ECLI:NL:RBZWB:2020:1408

Rechtbank Zeeland-West-Brabant

Datum uitspraak
25 maart 2020
Publicatiedatum
25 maart 2020
Zaaknummer
02/665726-16
Instantie
Rechtbank Zeeland-West-Brabant
Type
Uitspraak
Rechtsgebied
Strafrecht
Procedures
  • Op tegenspraak
Rechters
  • Mr. Prenger
  • Mr. Hamburger
  • Mr. Broeders
Vindplaatsen
  • Rechtspraak.nl
AI samenvatting door LexboostAutomatisch gegenereerd

Medeplegen van het aanwezig hebben van hennepplanten en hennepstekken in een hennepkwekerij

Op 25 maart 2020 heeft de Rechtbank Zeeland-West-Brabant uitspraak gedaan in een strafzaak tegen een verdachte die beschuldigd werd van het telen en aanwezig hebben van hennepplanten en het illegaal afnemen van elektriciteit. De zaak werd inhoudelijk behandeld op 11 maart 2020, waarbij de officier van justitie en de verdediging hun standpunten naar voren brachten. De verdachte werd beschuldigd van het opzettelijk aanwezig hebben van 923 hennepplanten en 420 hennepstekken in een pand in Fijnaart op 14 oktober 2015. Daarnaast werd hem verweten dat hij elektriciteit had gestolen uit een elektriciteitsnetwerk.

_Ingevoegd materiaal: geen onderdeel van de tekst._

-- ==== Sys2Proof/Machine/Startup.lean ====
section
/-! DEFINITION. Resets, the boot ROM and the warm path (chapter 16), memory errors (R16), and the TIME tick. -/

namespace Sys2Proof.Machine

open Sys2Proof

/-! ## Resets (R404 to R406) -/

/-- The pads of bank B for a level of VDDIO_B in mV: 3.3 V or 1.8 V by R422's two windows; outside both, where no board may keep it, free. -/
def padsFor (mv : Nat) (d : Dev) : Bool :=
  if 1710 ≤ mv ∧ mv ≤ 1890 then false else if 3135 ≤ mv ∧ mv ≤ 3465 then true else decide (d.free.1 % 2 = 1)

/-- POWER_ON_RESET: a low pulse on PORST_N of at least 100 ns, with the straps and VDDIO_B's level at its end. -/
def powerOn (pulseNs : Nat) (p : PowerPins) (d : Dev) : Dev :=
  if pulseNs < 100 then d
  else
    let c := d.clearVolatile
    let kept := p.aonKept && d.boot.aon
    let l := if kept then c.lantern else lantern0
    let d1 := { c with
      host := { hostIf0 with spi := p.spi }
      time := timeUnit0 l.rtcS
      lantern := l
      safety := { safety0 with selfTestAt := d.uptime, digestAt := d.uptime }
      twin := { twin0 with strap := p.twinRole, actInHigh := d.twin.actInHigh, actInHighSince := d.twin.actInHighSince }
      boot := { boot0 with pads33 := padsFor p.vddioB d }
      jtag := jtag0
      freeIx := c.freeIx + 1 }
    if d.twin.act then d1.post 0x0D03 (roleCode .disabled) (roleCode d.twin.role + 5 * 2 ^ 8) else d1

/-- POWER_ON_RESET. -/
def execPowerOnReset (pulseNs : Nat) (p : PowerPins) (s : State) : Out := onDev (powerOn pulseNs p) s

/-- The VDD_CORE level in mV that VID[3:0] requests (R403). -/
def Dev.coreMv (d : Dev) : Nat := 720 + 20 * d.boot.vid

/-- A reset of the running device has an effect: power is on, and the boot has not stopped for good (R408). -/
def Dev.resettable (d : Dev) : Bool := decide (d.lantern.power ≠ .off) && !d.boot.stopped

/-- SYSTEM_RESET_INPUT: a low pulse on SYSRST_N of at least 100 ns. -/
def resetInput (pulseNs : Nat) (d : Dev) : Dev := if pulseNs < 100 ∨ d.resettable = false then d else d.resetNow 1

/-- SYSTEM_RESET_INPUT. -/
def execSystemResetInput (pulseNs : Nat) (s : State) : Out := onDev (resetInput pulseNs) s

/-- SYS_RESET_START: the reset SYS_RESET scheduled, at least 100 us after its response. -/
def sysResetStart (d : Dev) : Dev :=
  match d.boot.resetDue with
  | some r => if r.2.2 == 0 && decide (r.1 ≤ d.uptime) && d.resettable then d.resetNow r.2.1 else d
  | none => d

/-- SYS_RESET_START. -/
def execSysResetStart (s : State) : Out := onDev sysResetStart s

/-- VDD_AON_REMOVAL (R402): OFF, with the RTC, the always-on log and the tamper unit lost. -/
def aonRemoval (d : Dev) : Dev :=
  let c := d.clearVolatile
  { c with
    host := { hostIf0 with spi := d.host.spi }
    time := timeUnit0 0
    lantern := { lantern0 with power := .off }
    safety := safety0
    boot := { boot0 with aon := false, resetKind := none, pads33 := d.boot.pads33 } }

/-- VDD_AON_REMOVAL. -/
def execVddAonRemoval (s : State) : Out := onDev aonRemoval s

/-! ## Memory errors (R16) -/

/-- A 64-bit word of the MRAM that holds key or legal data (01, MRAM layout; R17): the LEG banks, the record ring, the key blobs, the
monotonic counters, the lifecycle records, the legal parameters and the legal event log. -/
def mramSecret (word : Nat) : Bool :=
  let a := word * 8
  decide (0x300000 ≤ a ∧ a < 0x400000) || decide (0xCC0000 ≤ a ∧ a < 0xED0000)

/-- The class of an uncorrectable error is F2: gate lists, TCM, ROM, or the MRAM's key and legal data; the memories before them hold
forwarding and engine state (R16). -/
def memoryF2 (e : MemError) : Bool := e.memory == 7 || e.memory == 8 || e.memory == 9 || (e.memory == 10 && mramSecret e.word)

/-- MEMORY_ERROR_DETECTED: a corrected one is written back and counted as F0; others are F1 or F2 by the memory. -/
def memoryError (e : MemError) (d : Dev) : Dev :=
  if 11 ≤ e.memory ∨ d.lantern.power = .dormant ∨ d.resettable = false then d
  else if e.corrected then d.faultF0 0x0501 e.memory
  else d.fault (memoryF2 e) 0x0502 e.memory e.word

/-- MEMORY_ERROR_DETECTED. -/
def execMemoryErrorDetected (e : MemError) (s : State) : Out := onDev (memoryError e) s

/-! ## The ROM: steps 1 to 3 (R407 to R409) -/

/-- Steps 1 and 2: BOOT_SRC is sampled; a failed self-check stops the boot; VID is trimmed. -/
def Dev.selfCheck (d : Dev) (b : BootInfo) : Dev :=
  let d1 := { d with boot := { d.boot with bootSrc := b.bootSrc % 4 } }
  if !b.romDigestOk || !b.comparatorOk then { d1 with boot := { d1.boot with stopped := true, resetKind := none } }
  else
    let d2 := { d1 with
      boot := { d1.boot with vid := min 8 b.vidTrim }
      safety := { d1.safety with selfTestAt := d.uptime } }
    (d2.count 13 3).setStage .rom

/-- The lifecycle record in force is the one last written (R312): its keys, the roots it destroys (R311), and what Cask has to
log. -/
def Dev.takeLifecycle (d : Dev) : Dev :=
  let k := d.keep
  let new := k.lifecycleNext
  if new = k.lifecycle then d
  else
    let d1 := { d with
      keep := { k with
        lifecycle := new
        ownerAuth := if new == 2 then k.authNext else if new == 4 then [] else k.ownerAuth
        legalAuth := if new == 3 then k.authNext else if new == 4 then [] else k.legalAuth
        authNext := [] }
      cask := { d.cask with lifecycleLog := some (k.lifecycle, new) } }
    if new == 2 then d1.destroyRoots [1] else if new == 4 then d1.destroyRoots [2, 3] else d1

/-- Kiln: MB0 and P10 serve, SYS_READY is posted; entered by SYS_RESET with KIND 2 it ends after 600 s without a request (R398). -/
def Dev.enterKiln (d : Dev) (timed : Bool) : Dev :=
  let d1 := { d with
    host := { d.host with stage := .kiln, pcieReady := !d.host.spi }
    boot := { d.boot with resetKind := none }
    update := { d.update with kilnDeadline := if timed then some (d.uptime + sec 600) else none } }
  d1.post 0x0101 (stageCode .kiln) 0

/-- TAMPER_HOLD: until an unlock the boot waits before image selection (R333, R409). -/
def Dev.enterTamperHold (d : Dev) : Dev :=
  let d1 := { d with
    host := { d.host with stage := .tamperHold, pcieReady := !d.host.spi }
    lantern := { d.lantern with power := .tamperHold } }
  d1.post 0x0101 (stageCode .tamperHold) 0

/-! ## Step 4: image selection (R410 to R413, R419) -/

/-- A bank passes its authentication: the signer R383 permitted when it was verified, whose key still exists; the image's digest;
the EPOCH. A factory bank is Lyswin's. -/
def Dev.bankUsable (d : Dev) (b : BootInfo) (comp bank : Nat) : Bool :=
  let k := d.fwBank comp bank
  let signer := byteAt k.manifest 1
  let signed := k.manifest.isEmpty ||
    (signerFor k.lifecycle comp == some signer && !(d.manifestKey signer).isEmpty && (signer == 1 || d.keep.lifecycle != 4))
  signed && !b.badBanks.contains (comp * 2 + bank) && decide (d.mono (3 + comp) ≤ k.epoch)

/-- LEG has been put in force: its first start logs it (R392). -/
def Dev.legChanged (d : Dev) : Dev :=
  if (d.bankInForce 2).isSome then { d with cask := { d.cask with legNew := some (d.versionOf 2) } } else d

/-- A fallback at a reset (R395): the event is delivered with the first ones after it. -/
def Dev.fallbackAtReset (d : Dev) (t : Trial) (cause : Nat) : Dev :=
  let d1 := d.revertBanks t
  let d2 := { d1 with update := { d1.update with trial := none, trialReset := none } }
  let d3 := if bit t.mask 1 then d2.legChanged else d2
  (d3.count 14 2).post 0x0E04 t.manifestId cause

/-- The trial at a boot (R410, R411): with the one-shot flag its banks go on trial if each passes; any other reset is a fallback. -/
def Dev.resolveTrial (d : Dev) (b : BootInfo) : Dev :=
  match d.update.trial with
  | none => d
  | some t =>
    let flag := d.update.trialFlag
    let d0 := if flag then { d with update := { d.update with trialFlag := false } }.mramWrote 1 else d
    if !flag || t.failed.isSome then d0.fallbackAtReset t (t.failed.getD 6)
    else if t.current.all (fun c => d0.bankUsable b c.1 c.2) then
      let d1 := t.current.foldl (fun e c => e.tryBank c.1 c.2) d0
      if bit t.mask 1 then d1.legChanged else d1
    else d0.fallbackAtReset t 3

/-- One component's selection: a bank that fails becomes INVALID, and the other bank, VALID or ACTIVE, takes its place when it
passes. -/
def Dev.selectBank (d : Dev) (b : BootInfo) (comp : Nat) : Dev :=
  match d.bankInForce comp with
  | none => d
  | some i =>
    if d.bankUsable b comp i then d
    else
      let d1 := d.invalidate comp i
      let o := 1 - i
      let k := d1.fwBank comp o
      if k.state == 1 || k.state == 2 then
        (if d1.bankUsable b comp o then
          let d2 := d1.setBank comp o { k with state := 2 }
          if comp == 2 then d2.legChanged else d2
         else d1.invalidate comp o)
      else d1

/-- Where an item of the external store ends, the next begins at the next 4 KiB boundary. -/
def nextPageStart (v : Nat) : Nat := (v + 4095) / 4096 * 4096

/-- The images of the external store with their components, from an offset on. -/
def storeImages (flash : Bytes) : Nat → List Bytes → List (Nat × Bytes)
  | _, [] => []
  | off, e :: t => (entComp e, slice flash off (entLength e)) :: storeImages flash (nextPageStart (off + entLength e)) t

/-- The external store's contents installed as Kiln would install them (R419): whether nothing refuses them, and what is left: a refused
manifest changes nothing, a wrong digest leaves its bank INVALID. -/
def Dev.installStore (d : Dev) (flash : Bytes) : Bool × Dev :=
  let len := le flash 4 4
  let man := slice flash 16 len
  if le flash 0 4 ≠ 0x534B5631 ∨ len < 216 ∨ 504 < len ∨ le flash 8 8 ≠ 0 then (false, d)
  else match fwBeginBody d 0 man with
  | .wait _ => (false, d)
  | .done st _ _ d1 =>
    let put := fun (e : Dev) (x : Nat × Bytes) => match e.update.session with
      | some u => e.writeImage u x.1 0 x.2
      | none => e
    let d2 := (storeImages flash (nextPageStart (16 + len)) (manEntries man)).foldl put d1
    if st ≠ stOk then (false, d1)
    else match d2.update.session with
      | none => (false, d2)
      | some u => match d2.verifyAll u with
        | .done st _ _ d3 => (st == stOk, d3)
        | .wait _ => (false, d2)

/-- No usable SVC bank: Kiln, or with BOOT_SRC 1 the external store, booted as KILN_BOOT does. -/
def Dev.noService (d : Dev) (b : BootInfo) : Dev :=
  if d.boot.bootSrc ≠ 1 then d.enterKiln false
  else match d.installStore b.flash with
    | (false, e) => e.enterKiln false
    | (true, e) =>
      let f := e.kilnActivate.resetNow 1
      { f with update := { f.update with trialReset := some d.uptime } }

/-! ## Step 5: roots and blobs (R311, R316) -/

/-- A slot without a usable blob is EMPTY; its GEN, which its blob held, is free. -/
def Dev.blobInvalid (d : Dev) (i : Nat) : Dev :=
  if (d.keySlot i).state == 0 then d
  else
    let d1 := (d.putKeySlot i { keySlot0 with gen := d.free.1 % 65536 }).free.2
    (((d1.slotsChanged [i]).count 11 15).post 0x0B02 i (1 + 4 * 2 ^ 16))

/-- The records of a slot that the boot finds usable: 2 x slot and 2 x slot + 1 number them. -/
def Blobs.without (x : Blobs) (bad : List Nat) (i : Nat) : Blobs :=
  { x with a := if bad.contains (2 * i) then none else x.a, b := if bad.contains (2 * i + 1) then none else x.b }

/-- A slot with an unusable record takes the other one, or is EMPTY. -/
def Dev.loadSlot (bad : List Nat) (d : Dev) (i : Nat) : Dev :=
  let x := (d.slotBlobs i).without bad i
  let d1 := d.putBlobs i x
  match x.newest with
  | some k => d1.putSlotRaw i (resetSlot k)
  | none => d1.blobInvalid i

/-- The roots of the lifecycle state are unlocked and the blobs loaded. -/
def Dev.loadKeys (d : Dev) (b : BootInfo) : Dev :=
  ((b.badBlobs.filter (fun r => decide (r < 512))).map (fun r => r / 2)).dedup.foldl (Dev.loadSlot b.badBlobs)
    { d with keep := { d.keep with rootsUnlocked := true } }

/-- Steps 4 and 5, with the PCIe endpoint ready and the subsystem IDs of the CFG bank (R413). -/
def Dev.selectImages (d : Dev) (b : BootInfo) : Dev :=
  let d1 := [1, 2, 3, 4, 5].foldl (fun e c => e.selectBank b c) (d.resolveTrial b)
  if (d1.bankInForce 1).isNone then d1.noService b
  else
    let img := match d1.bankInForce 5 with
      | some i => d1.image 5 i
      | none => []
    let d2 := { d1 with host := { d1.host with
      pcieReady := !d1.host.spi, subsysVendor := le img 2 2, subsysId := le img 4 2, stage := .loading } }
    ({ d2 with boot := { d2.boot with resetKind := none } }).loadKeys b

/-- Steps 3 to 5 of the cold boot. -/
def Dev.romSteps (d : Dev) (b : BootInfo) : Dev :=
  if !b.lifecycleReadable then d.faultF2 0x0502 10 b.lifecycleWord
  else
    let d1 := d.takeLifecycle
    if d1.lantern.tamper.latched != 0 || d1.tamperActive then d1.enterTamperHold
    else if d1.keep.lifecycle == 0 || decide (2 ≤ d1.boot.bootSrc) then d1.enterKiln false
    else if d1.boot.resetKind = some 2 then d1.enterKiln true
    else d1.selectImages b

/-! ## Steps 6 to 10 (R412, R414) -/

/-- Steps 6 and 7: what runs is what has a usable bank; LEG recovers its sessions (R307). -/
def Dev.startFirmware (d : Dev) : Dev :=
  let leg := (d.bankInForce 2).isSome
  { d with
    boot := { d.boot with
      legRuns := leg, phyLoaded := (d.bankInForce 3).isSome, sdsLoaded := (d.bankInForce 4).isSome, admittingAt := some d.uptime }
    cask := { d.cask with recover := leg } }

De rechtbank oordeelde dat er voldoende bewijs was voor het aanwezig hebben van de hennepplanten, gezien de bekennende verklaring van de verdachte en het proces-verbaal van de politie. Echter, voor de diefstal van elektriciteit was er onvoldoende bewijs, waardoor de verdachte van dit feit werd vrijgesproken. De rechtbank hield rekening met de rol van de verdachte in de hennepkwekerij, die als ondergeschikt werd beschouwd, en met de overschrijding van de redelijke termijn in de procedure.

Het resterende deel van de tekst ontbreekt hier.